There are countless examples of government intervention in the economy creating unintended consequences. Invariably these results lead to further government interventions in a futile effort to correct the problems created by the initial intervention. As a case in point, consider Discovery Green--the park in downtown Houston that was built with a combination of public and private money.

Land around the park has soared in price, and now costs between $200 and $300 per square foot. Less than 1 mile east of the park, land is selling for only $60 per square foot. While the park has added another feature to downtown, it has also distorted land values in the area. The city wants more hotel rooms downtown in an effort to attract conventions, but the high cost of land makes such projects unfeasible. The city finds this unacceptable, and now plans to offer nearly $10 million in tax rebates to Embassy Suites to build a 262 room hotel.

The city had two conflicting goals--increasing park space downtown and also increasing hotel rooms--and neither are proper functions of government. In pursuing the first goal the city made the second goal more difficult, and found itself needing to offer bribes tax rebates.

I am sure that city officials would argue that additional downtown hotel rooms will be good for the city. We can attract more conventions and the millions of dollars that they bring to the local economy. Construction on the project will create jobs. And the city will eventually reap scads of tax dollars. This may be true, but what other distortions will this scheme create? And what about those who do not receive these cushy political favors?

Mayor Green White has taken it upon himself to transform Houston into his image of what the city should be. He wants Houston to be a world-class city and thinks that we need a downtown park, lots of hotel rooms, light rail, and green building codes in order to rate such a designation.
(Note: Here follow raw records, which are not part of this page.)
-- ==== Sys2Proof/Machine/Num.lean ====
section
/-! DEFINITION. Number formats and exact arithmetic with one rounding (R193 to R208, R370 to R379). -/

namespace Sys2Proof.Machine

open Sys2Proof

/-- A floating-point format (R193): widths, bias, whether the top exponent code holds infinities,
and the code of its greatest finite magnitude. -/
structure Fmt where
  w       : Nat
  eb      : Nat
  mb      : Nat
  bias    : Int
  hasInf  : Bool
  maxFin  : Nat
  nanCode : Nat
  deriving DecidableEq, Repr

/-- FP32 (R193, R194). -/
def fp32 : Fmt := ⟨32, 8, 23, 127, true, 0x7F7FFFFF, 0x7FC00000⟩
/-- FP16 (R193, R194). -/
def fp16 : Fmt := ⟨16, 5, 10, 15, true, 0x7BFF, 0x7E00⟩
/-- BF16 (R193, R194). -/
def bf16 : Fmt := ⟨16, 8, 7, 127, true, 0x7F7F, 0x7FC0⟩
/-- E5M2 (R193, R194). -/
def e5m2 : Fmt := ⟨8, 5, 2, 15, true, 0x7B, 0x7E⟩
/-- E4M3 (R193, R194). -/
def e4m3 : Fmt := ⟨8, 4, 3, 7, false, 0x7E, 0x7F⟩
/-- E2M1: its NaN code stands for the block special's code 0b1000 (R193, R206). -/
def e2m1 : Fmt := ⟨4, 2, 1, 1, false, 0x7, 0x8⟩

/-- A value that a code denotes: NaN, an infinity, or (-1)^neg · m · 2^e, where m = 0 is a signed
zero. -/
inductive FV where
  | nan
  | inf (neg : Bool)
  | fin (neg : Bool) (m : Nat) (e : Int)
  deriving DecidableEq, Repr

/-- A signed dyadic number m · 2^e. -/
structure Dy where
  m : Int
  e : Int
  deriving DecidableEq, Repr

/-- An exact quotient num / den, den positive. -/
structure Q where
  num : Int
  den : Nat
  deriving DecidableEq, Repr

namespace FV

def isNan : FV → Bool
  | nan => true
  | _ => false

def isInf : FV → Bool
  | inf _ => true
  | _ => false

def isFinite : FV → Bool
  | fin _ _ _ => true
  | _ => false

def isZero : FV → Bool
  | fin _ m _ => m == 0
  | _ => false

/-- The sign bit of a value that is no NaN. -/
def neg : FV → Bool
  | nan => false
  | inf s => s
  | fin s _ _ => s

/-- −x; NaN stays NaN. -/
def negate : FV → FV
  | nan => nan
  | inf s => inf !s
  | fin s m e => fin (!s) m e

/-- |x|. -/
def abs : FV → FV
  | nan => nan
  | inf _ => inf false
  | fin _ m e => fin false m e

/-- The dyadic number of a finite value. -/
def toDy : FV → Dy
  | fin s m e => ⟨if s then -(m : Int) else m, e⟩
  | _ => ⟨0, 0⟩

end FV

namespace Dy

/-- The mantissa of x when written with exponent e, e at most x's exponent. -/
def align (x : Dy) (e : Int) : Int := x.m * (2 ^ (x.e - e).toNat : Nat)

/-- Exact sum. -/
def add (x y : Dy) : Dy :=
  let e := min x.e y.e
  ⟨x.align e + y.align e, e⟩

/-- Exact product. -/
def mul (x y : Dy) : Dy := ⟨x.m * y.m, x.e + y.e⟩

def neg (x : Dy) : Dy := ⟨-x.m, x.e⟩

/-- Comparison by value. -/
def lt (x y : Dy) : Bool :=
  let e := min x.e y.e
  decide (x.align e < y.align e)

def le (x y : Dy) : Bool := !(lt y x)

def eq (x y : Dy) : Bool := le x y && le y x

/-- x · 2^k. -/
def scale (x : Dy) (k : Int) : Dy := ⟨x.m, x.e + k⟩

/-- The exact quotient form of a dyadic number. -/
def toQ (x : Dy) : Q :=
  if 0 ≤ x.e then ⟨x.m * (2 ^ x.e.toNat : Nat), 1⟩ else ⟨x.m, 2 ^ (-x.e).toNat⟩

/-- The value as an FV, zero taking the sign given. -/
def toFV (x : Dy) (zeroNeg : Bool) : FV :=
  if x.m = 0 then .fin zeroNeg 0 0 else .fin (decide (x.m < 0)) x.m.natAbs x.e

/-- floor(x). -/
def floor (x : Dy) : Int :=
  if 0 ≤ x.e then x.m * (2 ^ x.e.toNat : Nat) else x.m / (2 ^ (-x.e).toNat : Nat)

/-- An integer. -/
def ofInt (i : Int) : Dy := ⟨i, 0⟩

end Dy

namespace Q

def add (x y : Q) : Q := ⟨x.num * y.den + y.num * x.den, x.den * y.den⟩
def mul (x y : Q) : Q := ⟨x.num * y.num, x.den * y.den⟩
/-- x / y for y ≠ 0. -/
def div (x y : Q) : Q :=
  if y.num < 0 then ⟨-(x.num * y.den), x.den * y.num.natAbs⟩ else ⟨x.num * y.den, x.den * y.num.natAbs⟩
def lt (x y : Q) : Bool := decide (x.num * y.den < y.num * x.den)
def le (x y : Q) : Bool := decide (x.num * y.den ≤ y.num * x.den)
def eq (x y : Q) : Bool := decide (x.num * y.den = y.num * x.den)
def neg (x : Q) : Q := ⟨-x.num, x.den⟩
def abs (x : Q) : Q := ⟨x.num.natAbs, x.den⟩
def sub (x y : Q) : Q := x.add y.neg

end Q

/-- `floor_log2(n / d)` for positive n and d (R306). -/
def floorLog2Q (n d : Nat) : Int :=
  let k : Int := (Nat.log2 n : Int) - Nat.log2 d
  -- 2^k ≤ n/d holds for k or k - 1
  if 0 ≤ k then (if d * 2 ^ k.toNat ≤ n then k else k - 1)
  else (if d ≤ n * 2 ^ (-k).toNat then k else k - 1)

/-- Rounding of the magnitude n / d with sign `neg` to an integer under a mode (R201). -/
def roundIntMag (mode : Nat) (neg : Bool) (n d : Nat) : Nat :=
  let q := n / d
  let r := n % d
  if r = 0 then q
  else match mode with
    | 0 => if 2 * r < d then q else if 2 * r > d then q + 1 else if q % 2 = 0 then q else q + 1
    | 1 => q
    | 2 => if neg then q + 1 else q
    | 3 => if neg then q else q + 1
    | _ => if 2 * r < d then q else q + 1

/-- The code of the magnitude beyond the greatest finite one (R202). -/
def overflowCode (f : Fmt) (mode : Nat) (neg : Bool) : Nat :=
  if !f.hasInf then f.maxFin
  else match mode with
    | 1 => f.maxFin
    | 2 => if neg then f.maxFin + 1 else f.maxFin
    | 3 => if neg then f.maxFin else f.maxFin + 1
    | _ => f.maxFin + 1

/-- The sign bit of a format; E2M1 has no −0 (R196, R202). -/
def withSign (f : Fmt) (neg : Bool) (mag : Nat) : Nat :=
  if neg && !(f.w == 4 && mag == 0) then mag + 2 ^ (f.w - 1) else mag

/-- Rounding of the positive magnitude n / d to a format: its code without the sign (R201, R202). -/
def roundMag (f : Fmt) (mode : Nat) (neg : Bool) (n d : Nat) : Nat :=
  if n = 0 then 0
  else
    let emin : Int := 1 - f.bias
    let e : Int := max (floorLog2Q n d) emin
    let q : Int := e - f.mb
    let r := if 0 ≤ q then roundIntMag mode neg n (d * 2 ^ q.toNat)
             else roundIntMag mode neg (n * 2 ^ (-q).toNat) d
    let code := (e - emin).toNat * 2 ^ f.mb + r
    if code > f.maxFin then overflowCode f mode neg else code

/-- `round_f(v, f, m)` of a value (R306). -/
def roundFV (f : Fmt) (mode : Nat) (v : FV) : Nat :=
  match v with
  | .nan => f.nanCode
  | .inf s => withSign f s (if f.hasInf then f.maxFin + 1 else f.maxFin)
  | .fin s m e =>
    withSign f s (if 0 ≤ e then roundMag f mode s (m * 2 ^ e.toNat) 1 else roundMag f mode s m (2 ^ (-e).toNat))

/-- `round_f` of an exact nonzero quotient; an exact zero gives +0 (R202). -/
def roundQ (f : Fmt) (mode : Nat) (x : Q) : Nat :=
  withSign f (decide (x.num < 0)) (roundMag f mode (decide (x.num < 0)) x.num.natAbs x.den)

/-- `round_rne_f32(v)` (R306). -/
def roundRneF32 (v : FV) : Word := BitVec.ofNat 32 (roundFV fp32 0 v)

/-- `value_of(c, f)` (R193, R306). E2M1's code 0b1000 is not its business (R196). -/
def valueOf (f : Fmt) (code : Nat) : FV :=
  let s := decide ((code / 2 ^ (f.w - 1)) % 2 = 1)
  let mag := code % 2 ^ (f.w - 1)
  let ex := mag / 2 ^ f.mb
  let mn := mag % 2 ^ f.mb
  if f.hasInf && ex == 2 ^ f.eb - 1 then (if mn = 0 then .inf s else .nan)
  else if f.w == 8 && !f.hasInf && mag == 0x7F then .nan
  else if ex = 0 then .fin s mn (1 - f.bias - f.mb)
  else .fin s (mn + 2 ^ f.mb) ((ex : Int) - f.bias - f.mb)

/-- The value of an FP32 register. -/
def f32 (v : Word) : FV := valueOf fp32 v.toNat

/-- An integer as a value. -/
def FV.ofInt (i : Int) : FV := .fin (decide (i < 0)) i.natAbs 0

/-- The class order of comparison: true when x < y; false with a NaN (R374). −0 equals +0. -/
def FV.lt : FV → FV → Bool
  | .nan, _ => false
  | _, .nan => false
  | .inf s, .inf t => s && !t
  | .inf s, .fin _ _ _ => s
  | .fin _ _ _, .inf t => !t
  | .fin s m e, .fin t n g => Dy.lt (FV.fin s m e).toDy (FV.fin t n g).toDy

/-- x = y; false with a NaN (R374). -/
def FV.eq : FV → FV → Bool
  | .nan, _ => false
  | _, .nan => false
  | .inf s, .inf t => s == t
  | .inf _, .fin _ _ _ => false
  | .fin _ _ _, .inf _ => false
  | .fin s m e, .fin t n g => Dy.eq (FV.fin s m e).toDy (FV.fin t n g).toDy

/-- Order with −0 below +0, for values that are no NaN (R373, R397). -/
def FV.ltTotal (x y : FV) : Bool :=
  x.lt y || (x.isZero && y.isZero && x.neg && !y.neg)

/-- Exact product; 0 × ∞ and NaN give NaN (R371). -/
def FV.mul : FV → FV → FV
  | .nan, _ => .nan
  | _, .nan => .nan
  | .inf s, .inf t => .inf (s != t)
  | .inf s, .fin t m _ => if m = 0 then .nan else .inf (s != t)
  | .fin s m _, .inf t => if m = 0 then .nan else .inf (s != t)
  | .fin s m e, .fin t n g => .fin (s != t) (m * n) (e + g)

/-- The exact sum of a list of values with the sign of zero of R202 and the special values of
R203: +0 for an empty list. -/
def sumFV (mode : Nat) (l : List FV) : FV :=
  if l.any FV.isNan then .nan
  else if l.any (fun v => v == .inf true) && l.any (fun v => v == .inf false) then .nan
  else if l.any (fun v => v == .inf true) then .inf true
  else if l.any (fun v => v == .inf false) then .inf false
  else
    let s := (l.map FV.toDy).foldl Dy.add ⟨0, 0⟩
    if s.m ≠ 0 then s.toFV false
    else if l.all (fun v => v.neg) && !l.isEmpty then .fin true 0 0
    else if l.all (fun v => v.isZero && !v.neg) then .fin false 0 0
    else .fin (mode == 2) 0 0

/-- Exact sum of two values (R202). -/
def FV.add (mode : Nat) (x y : FV) : FV := sumFV mode [x, y]

/-- Exact difference of two values. -/
def FV.sub (mode : Nat) (x y : FV) : FV := sumFV mode [x, y.negate]

/-- x · 2^k, exact. -/
def FV.scale (x : FV) (k : Int) : FV :=
  match x with
  | .fin s m e => .fin s m (e + k)
  | v => v

/-- `round_f(x / y)` with the special results of R377. -/
def divRound (f : Fmt) (mode : Nat) (x y : FV) : Nat :=
  match x, y with
  | .nan, _ => f.nanCode
  | _, .nan => f.nanCode
  | .inf _, .inf _ => f.nanCode
  | .inf s, .fin t _ _ => roundFV f mode (.inf (s != t))
  | .fin s _ _, .inf t => roundFV f mode (.fin (s != t) 0 0)
  | .fin s m e, .fin t n g =>
    if n = 0 then (if m = 0 then f.nanCode else roundFV f mode (.inf (s != t)))
    else if m = 0 then roundFV f mode (.fin (s != t) 0 0)
    else
      let k := e - g
      let nm := if 0 ≤ k then m * 2 ^ k.toNat else m
      let dn := if 0 ≤ k then n else n * 2 ^ (-k).toNat
      withSign f (s != t) (roundMag f mode (s != t) nm dn)

/-- Integer square root of v, by bits from position k down. -/
def isqrtFrom : Nat → Nat → Nat → Nat
  | 0, _, acc => acc
  | k + 1, v, acc =>
    let c := acc + 2 ^ k
    isqrtFrom k v (if c * c ≤ v then c else acc)

/-- Integer square root. -/
def isqrt (v : Nat) : Nat := isqrtFrom (bitLen v / 2 + 1) v 0

/-- `round_f(√x)` (R377): the root is taken to 64 bits beyond the point of the format with a sticky
half, which no rounding mode can tell from the exact irrational root. -/
def sqrtRound (f : Fmt) (mode : Nat) (x : FV) : Nat :=
  match x with
  | .nan => f.nanCode
  | .inf s => if s then f.nanCode else roundFV f mode (.inf false)
  | .fin s m e =>
    if m = 0 then roundFV f mode (.fin s 0 0)
    else if s then f.nanCode
    else
      -- m · 2^e = a · 2^(2h), with a of at least 128 bits
      let sh : Nat := 128 + (if (e - 128) % 2 = 0 then 0 else 1)
      let a := m * 2 ^ sh
      let h : Int := (e - sh) / 2
      let r := isqrt a
      let mant := if r * r = a then 2 * r else 2 * r + 1
      roundFV f mode (.fin false mant (h - 1))

/-- A value rounded to an integer under a mode; NaN and infinities are the caller's (R381). -/
def roundToInt (mode : Nat) (x : FV) : Int :=
  match x with
  | .fin s m e =>
    let r := if 0 ≤ e then m * 2 ^ e.toNat else roundIntMag mode s m (2 ^ (-e).toNat)
    if s then -(r : Int) else r
  | _ => 0

/-- `fsum_tree` of R204 over codes of a format: one level. -/
def treeLevel (f : Fmt) (mode : Nat) : List Nat → List Nat
  | x :: y :: t => roundFV f mode ((valueOf f x).add mode (valueOf f y)) :: treeLevel f mode t
  | l => l

/-- `fsum_tree` of R204 by fuel: levels until one value is left. -/
def treeSumFuel (f : Fmt) (mode : Nat) : Nat → List Nat → Nat
  | 0, l => l.headD 0
  | k + 1, l =>
    match l with
    | [] => 0
    | [x] => x
    | l => treeSumFuel f mode k (treeLevel f mode l)

/-- The pairwise tree of R204; +0 for no value. -/
def treeSum (f : Fmt) (mode : Nat) (l : List Nat) : Nat := treeSumFuel f mode (bitLen l.length + 1) l

/-- `fsum_tree_f32` (R306). -/
def fsumTreeF32 (l : List Word) : Word := BitVec.ofNat 32 (treeSum fp32 0 (l.map BitVec.toNat))

/-- The lane format of a floating TY code (R198). -/
def tyFmt (ty : Nat) : Fmt :=
  match ty with
  | 8 => fp32
  | 9 => fp16
  | 10 => bf16
  | 11 => e4m3
  | 12 => e5m2
  | _ => e2m1

/-- The lane width of a TY code (R198). -/
def tyWidth (ty : Nat) : Nat :=
  match ty with
  | 0 => 32 | 1 => 32 | 2 => 16 | 3 => 16 | 4 => 8 | 5 => 8 | 6 => 4 | 7 => 4
  | 8 => 32 | 9 => 16 | 10 => 16 | 11 => 8 | 12 => 8 | _ => 4

/-- Whether an integer TY code is signed (R198). -/
def tySigned (ty : Nat) : Bool := ty % 2 == 0

/-- The narrow formats of NFMT (R199): element width. -/
def nfWidth (nf : Nat) : Nat :=
  match nf with
  | 0 => 4 | 1 => 8 | 2 => 8 | 3 => 8 | 4 => 8 | 5 => 4 | 6 => 4 | _ => 8

/-- The block length of a BLEN code, 0 when reserved (R199). -/
def blenLen (b : Nat) : Nat :=
  match b with
  | 0 => 16 | 1 => 32 | 2 => 64 | 3 => 128 | _ => 0

/-- `e4m3_value` (R306). -/
def e4m3Value (c : Nat) : FV := valueOf e4m3 c

/-- The value, relative to the scale, of an E2M1 code under a special (R196). -/
def e2m1Rel (special code : Nat) : FV := if code = 8 then e4m3Value special else valueOf e2m1 code

/-- The value, relative to the scale, of a code of narrow format nf under a special (R196, R386). -/
def nfRel (nf special code : Nat) : FV :=
  match nf with
  | 0 => e2m1Rel special code
  | 1 => e4m3Value code
  | 2 => valueOf e5m2 code
  | 3 => FV.ofInt (sextN 8 code)
  | 4 => FV.ofInt (code % 256 : Nat)
  | 5 => FV.ofInt (sextN 4 code)
  | _ => FV.ofInt (code % 16 : Nat)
But I have news for our dear mayor--Houston is a world-class city and it has nothing to do with dog walks, model trains, or funny looking light bulbs. It has to do with freedom and the right of individuals to live their lives as they choose. It has to do with the affordable housing and lower cost of living that results when government stays out of our lives. It has to do with a healthy economy and expanding job market.

Houston's success as an economic powerhouse was achieved despite the lack of feel-good, politically correct programs being touted by the mayor. Houston attracts conventions, but not the kind the mayor wants to attract. Houston businessmen create jobs, but they aren't green enough for White. And when White is unhappy with the decisions that private individuals make, he is more than willing to use a combination of incentives and punishments to get the desired actions.

For example, if he doesn't like your proposed multi-use project, he will use whatever means available to him to stop it. This might include revoking permits that have already been issued, or pressing for a new ordinance aimed specifically at your project, or some other nefarious tactic. If however, he likes your project he may grant you tax breaks or some other political favor.

White continues to play these political games, and he will continue to get unintended consequences. He will distort the market in an attempt to mold the city into his vision, and then he (or future city officials) will deal with those distortions through further interventions.

If White were omniscient and infallible, then his interventions might be somewhat excusable. But he isn't and they aren't. His interventions are violating the rights of all Houstonians, and setting the city on a course that will greatly undermine our freedom and our economic prosperity.